In the end, it was better being a regular citizen than a reporter Tuesday night.
For journalists, there’s always the desire to be a part of “the big story.” So while stuck at home recovering from knee surgery, this journalist agonized over being unable to participate in Tuesday night’s election coverage.
“What would I tell our (yet-to be-born) children?” I bemoaned to my spouse Monday, “That their mother – the journalist – was sitting at home in a knee brace while history was being made?”
Regardless of personal preferences, journalists are required to remain neutral while reporting and writing. There would be no cheering or booing in our newsroom.
But what goes on in the confines of one’s home is different.
Our home was subdued with anticipation.
“I’ll believe it when I see it, when it’s over.

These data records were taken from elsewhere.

/-- The global addresses that a drain has still to reach. -/
def drainVirt (e : EngOp) (x : DrainArgs) : List Nat :=
  (if x.form.glob && !x.written then (drainLeft e x).map fun (_, r, c) => drainAddr x r c % 2 ^ 64 else []) ++
    if x.form.amax.isSome then [x.amaxAddr] else []

/-- A drain takes effect: the elements that are left, then the amax update. -/
def drainComplete (s : State) (e : EngOp) (t : Team) (x : DrainArgs) : State :=
  if !s.drainOk t x then s.endTileOp e 2 0
  else
    match s.tile? e.team e.tile with
    | none => s.endTileOp e 2 0
    | some tl =>
      if !s.drainTurn e x then s
      else s.withWalks t.die t.asid (drainVirt e x) fun s =>
        let fail (s : State) (f : Byte × Nat × Nat) : State :=
          if f.1 = 0x09 then (s.markFailed e.asid).drainFails e.id 3 else s.engFault e f.1 f.2.1 f.2.2 fun s => s.drainFails e.id 2
        -- rows that overlap are written in no stated order (R206)
        let cells := drainLeft e x
        let cells := if drainN x.vpitch * codeBytes x.code ≤ drainPitch x.vpitch then cells else shuffle s.draws cells
        match if x.written then .ok s else s.drainRun e t x tl cells with
        | .error f => fail s f
        | .ok s' =>
          let s' : State := (s'.modEng e.id fun o => { o with kind := .drain { x with written := true } }).drawn
          let mx := (drainCells x).foldl (fun m (_, r, c) => max m ((drainVal x e.team tl r c).toNat % 2 ^ 31)) 0
          -- the elements keep what was written; a parked update is retried alone
          match s'.amaxUpdate e t x mx with
          | .ok s'' => s''.endTileOp e 0 0
          | .error f => fail s' f

/-- The element that an MLOAD reads for (i, k): read before (R184), or now. -/
def mloadWord (e : EngOp) (u : Team) (w0 w1 : Word) (i k : Nat) : Word :=
  match tabFind (seenKey 0 0 i k) e.seen with
  | some n => BitVec.ofNat 32 n
  | none => BitVec.ofNat 32 (ofBytes ((elemOffsets w0.toNat w1.toNat 4 i k).map u.scratchByte))

/-- TILE_OP_COMPLETE. (DEDUCED, log entry 21.) With status 3 an MLOAD leaves its 64 × 64 elements and the record undefined, as R43 says of
every operation, against R45 and R204, by which it leaves the record (DESIGN CHOICE, log entry 73). -/
def tileOpComplete (s : State) (id : Nat) : State :=
  match s.eng? id with
  | none => s
  | some e =>
    match s.team? e.team with
    | none => s
    | some t =>
      if s.engHeld e || s.tileBlocked e then s
      else
        match e.kind with
        | .copy .. => s
        | .mzero => (s.modTile e.team e.tile Tile.zero).endTileOp e 0 0
        | .mload w0 w1 =>
          if !s.descOk t w0.toNat w1.toNat 64 64 4 then s.endTileOp e 2 0
          else
            match s.windowTarget t w0.toNat with
            | none => s.endTileOp e 2 0
            | some (u, _) =>
              if (boxElems 64 64).any fun (i, k) => (tabFind (seenKey 0 0 i k) e.seen).isNone &&
                  (elemOffsets w0.toNat w1.toNat 4 i k).any fun o => u.scratchPoison.contains (o / 8) then
                ((s.spoilTile e.team e.tile 64 64 true).markFailed e.asid).endTileOp e 3 0
              else
                (s.modTile e.team e.tile fun x => (boxElems 64 64).foldl (fun (x : Tile) (i, k) => x.put i k (mloadWord e u w0 w1 i k)) x).endTileOp e 0 0
        | .mma x =>
          let n := ((s.grid? t.grid).map fun g => g.launch.w * g.launch.h).getD 1
          if !blockOk (blockOf x.block) x.gang t.tiles.length n t.rank || s.gangRefused t e x then s.endTileOp e 2 0
          else if x.gang then
            if e.parts.any fun p => p.status.isNone then s
            else
              let failed := (e.parts.filter fun p => p.status != some 0).foldl (fun m p => m + 2 ^ p.rank) 0
              let own := ((e.parts.find? fun p => p.team == e.team).bind (·.status)).getD 0
              s.endTileOp e (if own ≠ 0 then own else if failed ≠ 0 then 1 else 0) failed
          else
            let (st, s) := s.mmaPart t t e x
            (if st = 3 then s.markFailed e.asid else s).endTileOp e st 0
        | .drain x => s.drainComplete e t x
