/-- SIGNAL: the release write, then the vector (R303). -/
def startSignal (s : State) (q : Nat) : State :=
  if !s.mayStart q 4 then s
  else
    let x := s.queue q
    let done (s : State) : State :=
      let s : State := s.modQueue q fun x => x.counted.advance x.next
      match x.irq with | some v => s.raise v | none => s
    if x.dw 1 = 0 then done s
    else
      s.queueWalks q [x.dw 1] fun s =>
      match s.writable (s.medlar q) x.asid (x.dw 1) .frontEnd with
      | .ok pa => done ((s.agentWrite pa (toBytes 8 (x.dw 2))).cacheWalks (s.medlar q) x.asid .write .frontEnd [x.dw 1])
      | .error c => s.wordFault q c (x.dw 1) 1

/-- WAITV holds the queue in BLOCK. -/
def startWaitv (s : State) (q : Nat) : State :=
  if s.mayStart q 5 then s.modQueue q fun x => { x with state := .block } else s

/-- WAITV_WAKE: the word is read again; a true test lets the queue advance. -/
def waitvWake (s : State) (q : Nat) : State :=
  let x := s.queue q
  if !s.walks? q || x.state != .block || x.parkedWord.isSome then s
  else s.queueWalks q [x.dw 1] fun s =>
    match s.evalTest q with
    | .ok true => (s.testRead q).setQueue q (x.counted.advance x.next)
    | .ok false => (s.testRead q).modQueue q fun x => { x with retrying := false }
    | .error c => s.wordFault q c (x.dw 1) 0

/-- Dies with a core that holds no team (R314). -/
def freeDies (s : State) : Nat :=
  (s.liveDies.filter fun d => (List.range 1024).any fun c => !(s.teams.any fun t => t.core == 1024 * d + c && t.res == .resident)).length

/-- STEP (R314). -/
def startStep (s : State) (q : Nat) : State :=
  if !s.mayStart q 6 then s
  else
    let x := s.queue q
    let n := bits 23 22 (x.dw 0)
    let go (s : State) (count : Nat) : State := s.modQueue q fun x => { x.counted with dieCount := count }.advance x.next
    if n ≠ 0 then go s (min n s.liveDies.length)
    else if x.level ≠ 0 then go s x.dieCount
    else
      let start := (x.startCount + 1).toNat
      match s.verdict x.asid q 3 start with
      | .diverge => s.divergence x.asid (s.medlar q)
      | .impose e => go (s.logDecision x.asid e) e.value
      | .free =>
        let count := max 1 s.freeDies
        go (s.logDecision x.asid ⟨3, q, s.medlar q, start, count⟩) count

/-- GRAPH: the cursor moves to the entry node; QRP stays (R299). -/
def startGraph (s : State) (q : Nat) : State :=
  if s.mayStart q 7 then
    s.modQueue q fun x => { x.counted with state := .idle, held := none, cursor := x.dw 1 }
  else s

/-- The outcome of a COND or WHILE meets the decision log: it is recorded, or it has diverged (R377, R378). -/
def decide? (s : State) (q kind : Nat) (outcome : Bool) : Option State :=
  let x := s.queue q
  let start := (x.startCount + 1).toNat
  let e : LogEntry := ⟨kind, q, s.medlar q, start, x.cursor + b2n outcome⟩
  match s.verdict x.asid q kind start with
  | .diverge => none
  | .impose l => if bit 0 l.value = outcome then some (s.logDecision x.asid e) else none
  | .free => some (s.logDecision x.asid e)

/-- COND (R305). -/
def startCond (s : State) (q : Nat) : State :=
  if !s.mayStart q 8 then s
  else s.queueWalks q [(s.queue q).dw 1] fun s =>
    let x := s.queue q
    match s.evalTest q with
    | .error c => s.wordFault q c (x.dw 1) 0
    | .ok b =>
      match (s.testRead q).decide? q 4 b with
      | none => s.divergence x.asid (s.medlar q)
      | some s => s.modQueue q fun x => x.counted.advance (if b then x.dw 4 else x.next)

/-- The read of a WHILE's test, and its outcome; where the write of the visit word has parked, the read stands and is not made again (R318). -/
def whileTest (s : State) (q : Nat) : State × Except Byte Bool :=
  match (s.queue q).test with
  | some b => (s, .ok b)
  | none =>
    match s.evalTest q with
    | .error c => (s, .error c)
    | .ok b => (s.testRead q, .ok b)

/-- WHILE (R305). -/
def startWhile (s : State) (q : Nat) : State :=
  if !s.mayStart q 9 then s
  else s.queueWalks q ((if (s.queue q).test.isSome then [] else [(s.queue q).dw 1]) ++ [(s.queue q).cursor + 72]) fun s =>
    let x := s.queue q
    match s.whileTest q with
    | (s, .error c) => s.wordFault q c (x.dw 1) 0
    | (s, .ok b) =>
      let n := x.dw 9 % 2 ^ 32
      let limit := x.dw 5 % 2 ^ 32
      let body := b && (limit == 0 || decide (n < limit))
      match s.writable (s.medlar q) x.asid (x.cursor + 72) .frontEnd with
      | .error c => (s.modQueue q fun x => { x with test := some b }).wordFault q c (x.cursor + 72) 1
      | .ok pa =>
        match s.decide? q 5 body with
        | none => s.divergence x.asid (s.medlar q)
        | some s =>
          ((s.agentWrite pa (toBytes 8 (if body then n + 1 else 0))).cacheWalks (s.medlar q) x.asid .write .frontEnd [x.cursor + 72]).modQueue q fun x =>
            x.counted.advance (if body then x.dw 4 else x.next)

/-! ### LAUNCH and COPY -/

/-- A started packet of a queue, and the queue past it. -/
def pushStarted (s : State) (q id : Nat) (k : StartedKind) : State :=
  s.modQueue q fun x =>
    let p : Started := ⟨id, k, x.irq, none, (x.startCount + 1).toNat⟩
    { x.counted with started := x.started ++ [p] }.advance x.next

/-- LAUNCH: a refused launch completes with 2; an accepted one starts its grid (R308, R309, R314). -/
def startLaunch (s : State) (q : Nat) : State :=
  if !s.mayStart q 1 then s
  else
    let x := s.queue q
    let l := packetLaunch ((x.held.getD []).take 8)
    let start := (x.startCount + 1).toNat
    let count := min (max x.dieCount l.minDies) l.maxDies
    let verdict := s.verdict x.asid q 2 start
    let logged := match verdict with | .impose _ => s.loggedDie x.asid q start | _ => none
    let dies := s.launchDies x.level (match verdict with | .impose e => e.value | _ => count) s.nextId logged
    let go (s₀ : State) (count : Nat) : State :=
      let (id, s) := s₀.fresh
      let dies := s.launchDies x.level count id logged
      let g := s.newGrid id q x.asid l none id start dies
      let s : State := s.pushStarted q id (.launch id)
      if s.refused l x.asid x.level dies none then
        ({ s with grids := s.grids ++ [g] }).retireGridWith id 2
      else ({ s with grids := s.grids ++ [g] }).startGrid id
    s.queueWalks q (if s.refused l x.asid x.level dies none then [] else spanAddrs l.paramAddr l.paramSize) fun s =>
    match verdict with
    | .diverge => s.divergence x.asid (s.medlar q)
    | .impose e => go (s.logDecision x.asid e) e.value
    | .free =>
      go (s.logDecision x.asid ⟨2, q, s.medlar q, start, count⟩) count

/-- COPY starts; a length of zero completes at once. -/
def startCopy (s : State) (q : Nat) : State :=
  if !s.mayStart q 3 then s
  else
    let x := s.queue q
    let (id, s) := s.fresh
    let s : State := s.pushStarted q id (.copy (x.dw 1) (x.dw 2) (x.dw 3 % 2 ^ 40))
    if x.dw 3 % 2 ^ 40 = 0 then s.completePacket q id else s
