/-- Where a peer's access lands, if its entry allows it. -/
def exported (s : State) (off : Nat) (right : Nat) (u : Use) : Option Nat :=
  match s.exportEntry off with
  | none => none
  | some (base, w1) =>
    if !w1.getLsbD right then none
    else
      match s.translate 0 (bits 15 0 w1.toNat) ((base + off % 2 ^ 31) % 2 ^ 64) u .program with
      | .ok pa => some pa
      | .error _ => none

/-- Is a port there: one of the six of a die in service (R11)? -/
def portLive (s : State) (port : Nat) : Bool := decide (port < 12) && (s.die (port / 6)).live

/-- A peer's request where it lands. -/
def servePeer (s : State) (port : Nat) (r : PeerReq) (pa : Nat) (refuse : State) : State :=
  match r with
  | .read off len =>
    if (s.poisoned pa len).isSome then refuse else (s.peerAsks off len .read .read pa).emit (.completion port (s.bytesAt pa len))
  | .write off data => ((s.peerAsks off data.length .write .write pa).homeWrite pa data none).emit (.completion port [])
  | .atom off op wide v cmp =>
    let n := if wide then 8 else 4
    if op = .fadd ∨ (s.poisoned pa n).isSome then refuse
    else
      let old := s.natAt pa n
      ((s.peerAsks off n .write .atomic pa).homeWrite pa
        (toBytes n (atomNew op (8 * n) old (v.toNat % 2 ^ (8 * n)) (cmp.toNat % 2 ^ (8 * n)))) none).emit (.completion port (toBytes n old))

/-- Offset of a request, and the right and the use that it needs. -/
def peerNeeds : PeerReq → Nat × Nat × Use
  | .read off _ => (off, 16, .read)
  | .write off _ => (off, 17, .write)
  | .atom off .. => (off, 18, .write)

/-- PEER_REQUEST: performed, or answered with a completer error; a port that is not there brings none, and one to a row that is being copied
waits in front of the other inputs (R401). -/
def peerRequest (s : State) (port : Nat) (r : PeerReq) : State :=
  let (off, right, u) := peerNeeds r
  let refuse : State := (s.addUaErr).emit (.completerError port)
  if !s.portLive port then s
  else
    match s.exported off right u with
    | none => refuse
    | some pa => if s.rowHeld pa then { s with inputs := .peerRequest port r :: s.inputs } else s.servePeer port r pa refuse

/-- A port comes up with its lanes, unless its peer reports this part's own id (R338). -/
def portUp (s : State) (port lanes : Nat) (peer : Option Nat) : State :=
  let up := decide (0 < lanes) && peer.isSome && peer != some s.ual.uaid
  let lanes := if 4 ≤ lanes then 4 else if 2 ≤ lanes then 2 else lanes
  if !s.portLive port then s else { s with ual := { s.ual with ports := tabSet port ⟨lanes, up, peer⟩ s.ual.ports } }
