/-- At R0 + 250 ns its cores issue again; ready threads keep the relative order of their stamps. Threads of a saved team are no longer stopped either:
they enter their clauses again once it is restored. -/
def cores (s : State) (job : Word) : State :=
  match s.dbg.frozen.find? fun f => f.job == job && !f.engines with
  | some f =>
    match f.resumeAt with
    | some a =>
      if s.now < a + 250 then s
      else
        let s : State := { s with dbg := { s.dbg with frozen := s.dbg.frozen.filter fun g => g.job != job } }
        let mine := s.teams.filter fun t => f.asids.contains t.asid && t.res != .retired
        let s : State := mine.foldl (fun s t => s.unstopTeam t) s
        { s with teams := s.teams.map fun t =>
            if f.asids.contains t.asid ∧ t.res = .resident then
              let all := ((s.teams.filter fun u => f.asids.contains u.asid && u.core == t.core && u.res == .resident).map stampsOf).flatten
              { t with threads := t.threads.map (rebase all (s.cycles t.core)) }
            else t }
    | none => s
  | none => s

/-- The resume of a job arrives: R0 is Δ away. -/
def resumeIn (s : State) (job : Word) (delta : Nat) : State :=
  { s with dbg := { s.dbg with frozen := s.dbg.frozen.map fun f =>
      if f.job = job ∧ f.resumeAt = none then { f with resumeAt := some (s.now + delta) } else f } }

def sendResume (s : State) (job : Word) (slot : Option CapSlot) (delta : Nat) : State :=
  s.sendPeers slot fun p => .sloeResume p (toBytes 4 job.toNat ++ toBytes 2 s.ual.uaid ++ toBytes 8 s.refTime ++ toBytes 4 delta)

/-! ### HALT, RESUME, TRIGGER -/

/-- The waves of the origins that a job's contexts have met so far. -/
def startJob (s : State) (job : Word) : State :=
  let mine (r : Reached) : Bool := (s.jobAsids job).contains r.asid
  (s.dbg.reached.filter mine).foldl takeOrigin { s with dbg := { s.dbg with reached := s.dbg.reached.filter fun r => !mine r } }

/-- HALT: an origin like any other, its t0 the write of the command; on a job already frozen, or freezing under an earlier origin, it starts no
wave (R360, R361, R363). -/
def haltCmd (s : State) (slot : Nat) (cmd : List DWord) : State :=
  s.debugCmd slot cmd fun s c =>
    ((s.startJob (capJob c)).waveOf (capJob c) ⟨none, 0, none, 0, 1, 0, 0, false⟩ s.now).report slot 0 0 none

def resumeCmd (s : State) (slot : Nat) (cmd : List DWord) : State :=
  s.debugCmd slot cmd fun s c =>
    let job := capJob c
    ((s.sendResume job (s.jobSlot job) (cmdDw cmd 3)).resumeIn job (cmdDw cmd 3)).report slot 0 0 none

/-- TRIGGER (R376): the record of kind 9 here, and a trigger message to the peers of the slot it came through. -/
def triggerCmd (s : State) (slot : Nat) (cmd : List DWord) : State :=
  s.debugCmd slot cmd fun s c =>
    let job := capJob c
    let s : State := s.traceTrigger job 9 s.refTime
    (s.sendPeers (some c) fun p =>
      .triggerMsg p (toBytes 4 job.toNat ++ toBytes 2 s.ual.uaid ++ toBytes 1 (cmdDw cmd 3) ++ toBytes 8 s.refTime)).report slot 0 0 none

/-! ### Targets (Table 21.4) -/

structure Target where
  kind : Nat
  index : Nat
  single : Bool
  lane : Nat
  crew : Nat
  slot : Nat
  core : Nat
deriving DecidableEq, Repr

def targetOf (w : Nat) : Target := ⟨bits 31 25 w, bits 63 32 w, bit 24 w, bits 23 19 w, bits 18 14 w, bits 13 11 w, bits 10 0 w⟩

def targetTeam (s : State) (asid : Nat) (g : Target) : Option Team :=
  s.teams.find? fun t => t.res == .resident && t.asid == asid && t.core == g.core && t.slot == g.slot

def targetThread (t : Team) (g : Target) : Option Thread := t.threads.find? fun x => x.crew == g.crew && x.lane == g.lane

/-- A pending destination reads as the old value or as the one its load would return (R55): the load may return first. -/
def settlePending (s : State) (team tid : Nat) (code : Nat) : State :=
  match s.thread? team tid with
  | none => s
  | some x =>
    match x.pend.find? fun p => p.code == code && !p.written with
    | some p => if s.freeBit 23 code then s.drawn.loadReturn p.acc else s.drawn
    | none => s
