-- ==== Sys2Proof/Machine/Step.lean ====
section
/-! DEFINITION. One step of the part: an instruction of the clause in the issue slot, or, with none there, an input or a step that is
due; then the time it took. -/

namespace Sys2Proof.Machine

/-- One step. -/
def step (s : State) : Host.Outcome State Fault Refusal :=
  match s.stepCore with
  | .next t => .next (s.after t)
  | r => r

/-- `s` with the instruction whose bits are w where the next step fetches it (DESIGN CHOICE, notes/assumptions/10.md). -/
def State.withFetchWord (s : State) (_nbits w : Nat) : State := s.withProgram (BitVec.ofNat 64 w)

end Sys2Proof.Machine
end

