-- ==== Sys2Proof/Certificates/Slice0/Obligations.lean ====
section
/-! DEFINITION. The statements for the provers. -/

/-! ### Integer, address, predicate and move instructions (chapter 6) -/

namespace Sys2Proof.Spec

open Machine

/-- A word as an unsigned and as a signed number (R8). -/
def un (w : Word) : Nat := w.toNat
def sg (w : Word) : Int := if w.toNat < 2 ^ 31 then (w.toNat : Int) else (w.toNat : Int) - 2 ^ 32
/-- `wrap(x, 32)`. -/
def wrap32 (x : Int) : Word := BitVec.ofInt 32 x
/-- The number whose bit i is `f i`. -/
def fromBits (n : Nat) (f : Nat → Bool) : Nat := ((List.range n).map fun i => if f i then 2 ^ i else 0).sum
def ofBits32 (f : Nat → Bool) : Word := BitVec.ofNat 32 (fromBits 32 f)
/-- R102: the smaller or larger of two words under a view. -/
def lower (sgn : Bool) (a b : Word) : Word := if sgn then (if sg b < sg a then b else a) else (if un b < un a then b else a)
def higher (sgn : Bool) (a b : Word) : Word := if sgn then (if sg a < sg b then b else a) else (if un a < un b then b else a)
/-- R105. -/
def shiftL (a n : Word) : Word := if 32 ≤ un n then 0 else BitVec.ofNat 32 (un a * 2 ^ un n)
def shiftR (a n : Word) : Word := if 32 ≤ un n then 0 else BitVec.ofNat 32 (un a / 2 ^ un n)
def shiftS (a n : Word) : Word := wrap32 (sg a / 2 ^ min (un n) 31)
def rotate (a n : Word) : Word := BitVec.ofNat 32 (un a * 2 ^ (un n % 32) % 2 ^ 32 + un a / 2 ^ (32 - un n % 32))
/-- R107: position, effective length, and what the two instructions compute. -/
def ctlPos (c : Word) : Nat := un c % 256
def ctlLen (c : Word) : Nat := if un c / 256 % 256 = 0 ∨ 32 ≤ ctlPos c then 0 else min (un c / 256 % 256) (32 - ctlPos c)
def fieldOf (a c : Word) : Nat := un a / 2 ^ ctlPos c % 2 ^ ctlLen c
def extract (sx : Bool) (a c : Word) : Word :=
  if ctlLen c = 0 then 0
  else if sx ∧ 2 ^ (ctlLen c - 1) ≤ fieldOf a c then wrap32 ((fieldOf a c : Int) - 2 ^ ctlLen c) else BitVec.ofNat 32 (fieldOf a c)
def insert (a b c : Word) : Word :=
  ofBits32 fun i => if ctlPos c ≤ i ∧ i < ctlPos c + ctlLen c then (un b).testBit (i - ctlPos c) else (un a).testBit i
/-- R108: byte i of the pool, what a code byte makes of it, and PRMT. -/
def poolByte (a b : Word) (i : Nat) : Nat := (un a + 2 ^ 32 * un b) / 256 ^ i % 256
def codeByte (a b : Word) (g : Nat) : Nat :=
  let p := poolByte a b (g % 8)
  if g / 16 % 4 = 0 then (if g.testBit 3 then p % 16 * 16 + p / 16 else p)
  else if g / 16 % 4 = 1 then 0x00
  else if g / 16 % 4 = 2 then 0xFF
  else if p.testBit 7 then 0xFF else 0x00
def permute (a b c : Word) : Word :=
  BitVec.ofNat 32 (((List.range 4).map fun i => codeByte a b (un c / 256 ^ i % 256) * 256 ^ i).sum)
/-- R109: a comparison under a view. -/
def compared (m : ICmp) (uns : Bool) (a b : Word) : Bool :=
  let x : Int := if uns then un a else sg a
  let y : Int := if uns then un b else sg b
  match m with
  | .eq => decide (x = y) | .ne => decide (x ≠ y) | .lt => decide (x < y) | .le => decide (x ≤ y) | .gt => decide (y < x) | .ge => decide (y ≤ x)
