/-! ### modGrid -/

@[simp] theorem State.modGrid_mem (s : State) (id : Nat) (f : Grid → Grid) : (s.modGrid id f).mem = s.mem := rfl
@[simp] theorem State.modGrid_poison (s : State) (id : Nat) (f : Grid → Grid) : (s.modGrid id f).poison = s.poison := rfl
@[simp] theorem State.modGrid_sliceErrs (s : State) (id : Nat) (f : Grid → Grid) : (s.modGrid id f).sliceErrs = s.sliceErrs := rfl
@[simp] theorem State.modGrid_lines (s : State) (id : Nat) (f : Grid → Grid) : (s.modGrid id f).lines = s.lines := rfl
@[simp] theorem State.modGrid_narrow (s : State) (id : Nat) (f : Grid → Grid) : (s.modGrid id f).narrow = s.narrow := rfl
@[simp] theorem State.modGrid_l1 (s : State) (id : Nat) (f : Grid → Grid) : (s.modGrid id f).l1 = s.l1 := rfl
@[simp] theorem State.modGrid_icache (s : State) (id : Nat) (f : Grid → Grid) : (s.modGrid id f).icache = s.icache := rfl
@[simp] theorem State.modGrid_tlb (s : State) (id : Nat) (f : Grid → Grid) : (s.modGrid id f).tlb = s.tlb := rfl
@[simp] theorem State.modGrid_walks (s : State) (id : Nat) (f : Grid → Grid) : (s.modGrid id f).walks = s.walks := rfl
@[simp] theorem State.modGrid_walked (s : State) (id : Nat) (f : Grid → Grid) : (s.modGrid id f).walked = s.walked := rfl
@[simp] theorem State.modGrid_watch (s : State) (id : Nat) (f : Grid → Grid) : (s.modGrid id f).watch = s.watch := rfl
@[simp] theorem State.modGrid_accs (s : State) (id : Nat) (f : Grid → Grid) : (s.modGrid id f).accs = s.accs := rfl
@[simp] theorem State.modGrid_issue (s : State) (id : Nat) (f : Grid → Grid) : (s.modGrid id f).issue = s.issue := rfl
@[simp] theorem State.modGrid_teams (s : State) (id : Nat) (f : Grid → Grid) : (s.modGrid id f).teams = s.teams := rfl
@[simp] theorem State.modGrid_clusters (s : State) (id : Nat) (f : Grid → Grid) : (s.modGrid id f).clusters = s.clusters := rfl
@[simp] theorem State.modGrid_engs (s : State) (id : Nat) (f : Grid → Grid) : (s.modGrid id f).engs = s.engs := rfl
@[simp] theorem State.modGrid_cxtBase (s : State) (id : Nat) (f : Grid → Grid) : (s.modGrid id f).cxtBase = s.cxtBase := rfl
@[simp] theorem State.modGrid_cxDone (s : State) (id : Nat) (f : Grid → Grid) : (s.modGrid id f).cxDone = s.cxDone := rfl
@[simp] theorem State.modGrid_cxtWords (s : State) (id : Nat) (f : Grid → Grid) : (s.modGrid id f).cxtWords = s.cxtWords := rfl
@[simp] theorem State.modGrid_ctxs (s : State) (id : Nat) (f : Grid → Grid) : (s.modGrid id f).ctxs = s.ctxs := rfl
@[simp] theorem State.modGrid_cmds (s : State) (id : Nat) (f : Grid → Grid) : (s.modGrid id f).cmds = s.cmds := rfl
@[simp] theorem State.modGrid_waits (s : State) (id : Nat) (f : Grid → Grid) : (s.modGrid id f).waits = s.waits := rfl
@[simp] theorem State.modGrid_queues (s : State) (id : Nat) (f : Grid → Grid) : (s.modGrid id f).queues = s.queues := rfl
@[simp] theorem State.modGrid_colls (s : State) (id : Nat) (f : Grid → Grid) : (s.modGrid id f).colls = s.colls := rfl
@[simp] theorem State.modGrid_ual (s : State) (id : Nat) (f : Grid → Grid) : (s.modGrid id f).ual = s.ual := rfl
@[simp] theorem State.modGrid_dbg (s : State) (id : Nat) (f : Grid → Grid) : (s.modGrid id f).dbg = s.dbg := rfl
@[simp] theorem State.modGrid_die0 (s : State) (id : Nat) (f : Grid → Grid) : (s.modGrid id f).die0 = s.die0 := rfl
@[simp] theorem State.modGrid_die1 (s : State) (id : Nat) (f : Grid → Grid) : (s.modGrid id f).die1 = s.die1 := rfl
@[simp] theorem State.modGrid_svc (s : State) (id : Nat) (f : Grid → Grid) : (s.modGrid id f).svc = s.svc := rfl
@[simp] theorem State.modGrid_link (s : State) (id : Nat) (f : Grid → Grid) : (s.modGrid id f).link = s.link := rfl
@[simp] theorem State.modGrid_msix (s : State) (id : Nat) (f : Grid → Grid) : (s.modGrid id f).msix = s.msix := rfl
@[simp] theorem State.modGrid_msixPending (s : State) (id : Nat) (f : Grid → Grid) : (s.modGrid id f).msixPending = s.msixPending := rfl
@[simp] theorem State.modGrid_jtag (s : State) (id : Nat) (f : Grid → Grid) : (s.modGrid id f).jtag = s.jtag := rfl
@[simp] theorem State.modGrid_now (s : State) (id : Nat) (f : Grid → Grid) : (s.modGrid id f).now = s.now := rfl
@[simp] theorem State.modGrid_nextAcc (s : State) (id : Nat) (f : Grid → Grid) : (s.modGrid id f).nextAcc = s.nextAcc := rfl
@[simp] theorem State.modGrid_nextId (s : State) (id : Nat) (f : Grid → Grid) : (s.modGrid id f).nextId = s.nextId := rfl
@[simp] theorem State.modGrid_inputs (s : State) (id : Nat) (f : Grid → Grid) : (s.modGrid id f).inputs = s.inputs := rfl
@[simp] theorem State.modGrid_out (s : State) (id : Nat) (f : Grid → Grid) : (s.modGrid id f).out = s.out := rfl
@[simp] theorem State.modGrid_draws (s : State) (id : Nat) (f : Grid → Grid) : (s.modGrid id f).draws = s.draws := rfl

I’ll be up all night,” said my father over the phone from Queens, NY. A child of the segregated South and a Vietnam veteran, a president a few shades lighter than himself still seemed unimaginable, even when all of the Northeast and Virginia were in Obama’s column.
Similar sentiments were echoed by my spouse’s father in suburban Michigan, the son of a West Virginia coal-miner, turned Ford Motor Company shop worker. He even recalls visits to a plantation as a small child.
But when the West Coast polls closed and CNN projected Barack Obama the winner, there was an emotional release in this Congress Park home, one that wouldn’t have been possible in a newsroom.
The unthinkable happened. There were no “too close to call the race” reports, no recounts, no nail-biting. Any efforts to suppress the votes in minority communities had ultimately failed.
I thought about reporting from South Carolina before the January primary, about running around the floor of the Pepsi Center in August, about squeezing into a seat at Invesco Field with my laptop.
I couldn’t believe I wasn’t there on this night. Where “there” was, I didn’t know. There was a glass of Chianti in my hand instead of a reporter’s notebook.
But then I thought about my mother, who died in 2003 of cancer. I recalled her stories about growing up in Harlem, how her oldest brother took her to see Malcolm X giving a speech on a soapbox in the neighborhood. “I was too young to understand what he was talking about,” she once said.
As I re-dialed my father after CNN’s magic map revealed California, Oregon, Washington and Hawaii in blue, I thought about his life and what he must have seen juxtaposed against this moment. I remembered our summer vacations to Virginia Beach. “Blacks weren’t allowed on this beach when I was a kid,” he reminded annually.
That painful history was evident in his voice when he picked up the phone, his voice choking. “All that we’ve endured, all the marching ” his voice trailed. “I have tears in my eyes.”
I felt the need to congratulate him. “I’m really happy that you lived to see this day,” I told him. He reminded me that my mother was watching this moment as well.
The call to the in-laws was nearly the same, with my spouse’s mother, a Jamaican immigrant also overwhelmed.
I then called one of my mother’s closest friends, my godmother, who lives in Denver. She was happy, but also asleep. Last month she said that she never believed anything like Obama’s rise would happen in her lifetime. She went to his rally at Civic Center Park, “just to get a glimpse of him.”
I’ll never know what it was to be an African-American in the 1950s and 60s. But I do know that Tuesday night was a poignant moment for blacks of that generation.
This is their victory. And one for future generations.
My spouse looked at me, then back to the TV after the election was called for Obama. “Now it’s not a bad thing to be black and intelligent,” referring to sentiments held in the black community that to be smart and successful amounted to “acting white.”
I thought about being teased by other black girls in 8th grade for being “smart” and on the steps of my Baptist church for “talking like a white person.”
“You’re right,” I said. “Our kids won’t be ridiculed (by other black kids) for being black and smart. Obama shatters all of that. That’s what I’ll tell them.”
Wednesday morning, my spouse tried to console me over the lack of reporting I did the night before.
“That’s OK,” I said. “Being an African-American woman last night was much better than being a neutral reporter.”
I finally realized that I was “there.”
Kimberly S. Johnson is a business reporter for The Denver Post.